Impairment of long-lived assets. We account for impairment of property, plant and equipment and amortizable intangible assets in accordance with FASB ASC 360. The carrying value of a long-lived asset is considered impaired when the anticipated undiscounted cash flow from such asset is separately identifiable and is less than its carrying value. In that event, a loss is recognized based on the amount by which the carrying value exceeds the fair market value of the long-lived asset. Fair market value is determined primarily using the anticipated cash flows discounted at a rate commensurate with the risk involved. Losses on long-lived assets to be disposed of are determined in a similar manner, except that fair market values are reduced for the cost to dispose. During the reporting years, there was no impairment loss incurred. Competitive pricing pressure and changes in interest rates, could materially and adversely affect our estimates of future net cash flows to be generated by our long-lived assets.

Inventories . Inventories consist of finished goods and raw materials, and stated at the lower of cost or market value. Substantially all inventory costs are determined using the weighted average basis. Finished goods are comprised of direct materials, direct labor and an appropriate proportion of overhead. The management regularly evaluates the composition of its inventory to identify slow-moving and obsolete inventories to determine if additional write-downs are required. Changes in sales volumes due to unexpected economic or competitive conditions are among the factors that could materially affect the adequacy of such write down.

Trade receivables . Trade receivables are recognized and carried at the original invoice amount less allowance for any uncollectible amounts. An allowance for doubtful accounts is maintained for all customers based on a variety of factors, including the length of time the receivables are past due, significant one-time events and historical experience. Bad debts are written off as incurred. During the reporting years, there were no bad debts.

Outstanding accounts balances are reviewed individually for collectability. The Company does not charge any interest income on trade receivables. Accounts balances are charged off against the allowance after all means of collection have been exhausted and the potential for recovery is considered remote. To date, the Company has not charged off any balances as it has yet to exhaust all means of collection.

Revenue recognition . Revenue represents the invoiced value of goods sold recognized upon the delivery of goods to customers. Revenues from services recognizes when the agreed services have been performed, provided, completed or virtual completed at an agreed period(s) of time, and are measurable.
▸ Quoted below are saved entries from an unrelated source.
-- ==== Sys2Proof/Machine/State.lean ====
section
/-! DEFINITION. The machine's state as plain data (spec/10_state.md), the reasons a step can stop, and
the state after reset (R27). -/

namespace Sys2Proof.Machine

/-- The sub-cause of an `OutOfRange` fault (spec/60_exceptions.md R121). -/
inductive RangeCause where
  /-- the fetch needs a byte above 0xFFF (R32) -/
  | fetch
  /-- a data access needs a byte above 0xFFF (R33) -/
  | mem
  /-- a sprite's rectangle leaves the display (R96) -/
  | pixel
  /-- a key number above 15 (R102) -/
  | key
deriving DecidableEq, Repr

/-- A fault record, what the latch `FAULT` holds when it is not `None` (R20, R121). -/
inductive FaultRecord where
  /-- an illegal word, with the word (R52) -/
  | decodeError (w : Word)
  /-- a call with 16 return addresses on the stack (R64) -/
  | stackOverflow
  /-- a return with none (R61) -/
  | stackUnderflow
  /-- an index outside memory, the display or the keypad (R121) -/
  | outOfRange (c : RangeCause)
deriving DecidableEq, Repr

/-- `MEM` (R15, R30): the bytes that differ from 0, as (address, byte) pairs, addresses strictly
rising (`Memory.wf` in Machine/Ops.lean). -/
abbrev Memory := List Host.Cell

/-- `FB` (R16): 32 rows of 64 one-bit pixels, row `py`, column `px` (log entry 11). -/
abbrev Display := Vector (Vector Bool 64) 32

/-- The whole state of the machine (10_state.md), and two counters of the model's own. -/
structure State where
  /-- `V[0]` to `V[15]` (R10); `V[0xF]` is also the flag (R11). -/
  v : Vector Byte 16
  /-- The program counter (R12). -/
  pc : Word
  /-- The address register `I`, all 16 bits of it (R13). -/
  i : Word
  /-- The depth of the call stack, 0 to 16 (R14; log entry 7). -/
  sp : Fin 17
  /-- The stack's entries `STK[0]` to `STK[15]` (R14). -/
  stk : Vector Word 16
  /-- `MEM` (R15). -/
  mem : Memory
  /-- `FB` (R16). -/
  fb : Display
  /-- The delay timer `DT` (R17). -/
  dt : Byte
  /-- The sound timer `ST` (R17). -/
  st : Byte
  /-- `KEYS`, bit `k` = key `k` is down (R18). -/
  keys : Word
  /-- The wait-for-key latch `WAIT` (R19). -/
  wait : Bool
  /-- `WAITX`, the register the deferred load writes (R19). -/
  waitx : Reg
  /-- The fault latch `FAULT` (R20). -/
  fault : Option FaultRecord
  /-- The MODEL's own: how many random bytes have been drawn (log entry 3). -/
  draws : Nat
  /-- The MODEL's own: how many `Refresh` events have been emitted (R21; log entry 2). -/
  refreshes : Nat
deriving DecidableEq, Repr

/-- Why a step could stop with a fault of the host's interface: for no reason. Every fault the spec
gives is a NEXT state with the latch `FAULT` set (R124), and "every state has a defined `Step`"
(spec/93_implementation_defined.md), so this type has no constructor and no step ends this way
(log entry 1). Safe: there is nothing for it to hide. -/
inductive Fault where
deriving DecidableEq, Repr

/-- Why an instruction could be refused. -/
inductive Refusal where
  /-- Raised by an arm of `exec` for an instruction that has no meaning yet. Safe: it stops. No arm of
  this model raises it. -/
  | notModelled (mnemonic : String)
deriving DecidableEq, Repr

/-- What a step answers. -/
abbrev Answer := Host.Outcome State Fault Refusal

/-- The state after `Reset` (R27, R140): everything zero, `FAULT` `None`, `pc` 0x200. -/
def State.reset : State where
  v := Vector.replicate 16 0
  pc := 0x200
  i := 0
  sp := 0
  stk := Vector.replicate 16 0
  mem := []
  fb := Vector.replicate 32 (Vector.replicate 64 false)
  dt := 0
  st := 0
  keys := 0
  wait := false
  waitx := 0
  fault := none
  draws := 0
  refreshes := 0

end Sys2Proof.Machine
end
Revenue is recognized when all of the following criteria are met:

- Persuasive evidence of an arrangement exists;
- Delivery has occurred or services have been rendered;
- The seller's price to the buyer is fixed or determinable, and
- Collection is reasonably assured.

Contract revenues are recognized when the manufacturing and installation of the medical equipment is completed. Generally, the company receives total contract sum from clients in 3 installments. Deposit of 30% is received from client when the contract is signed. Second payment of 30% is received when the project commenced. The final sum of the remaining portion is received after the construction is completed within a year.

Expected warranty liabilities. The Company warrants its products against defects in design, materials, and workmanship generally for one year. A provision for estimated future costs relating to warranty expense are recorded when products are shipped, and the provision is based upon our own historical claim experience.

Off-Balance Sheet Arrangements

We do not have any off-balance sheet arrangements as of December 31, 2012.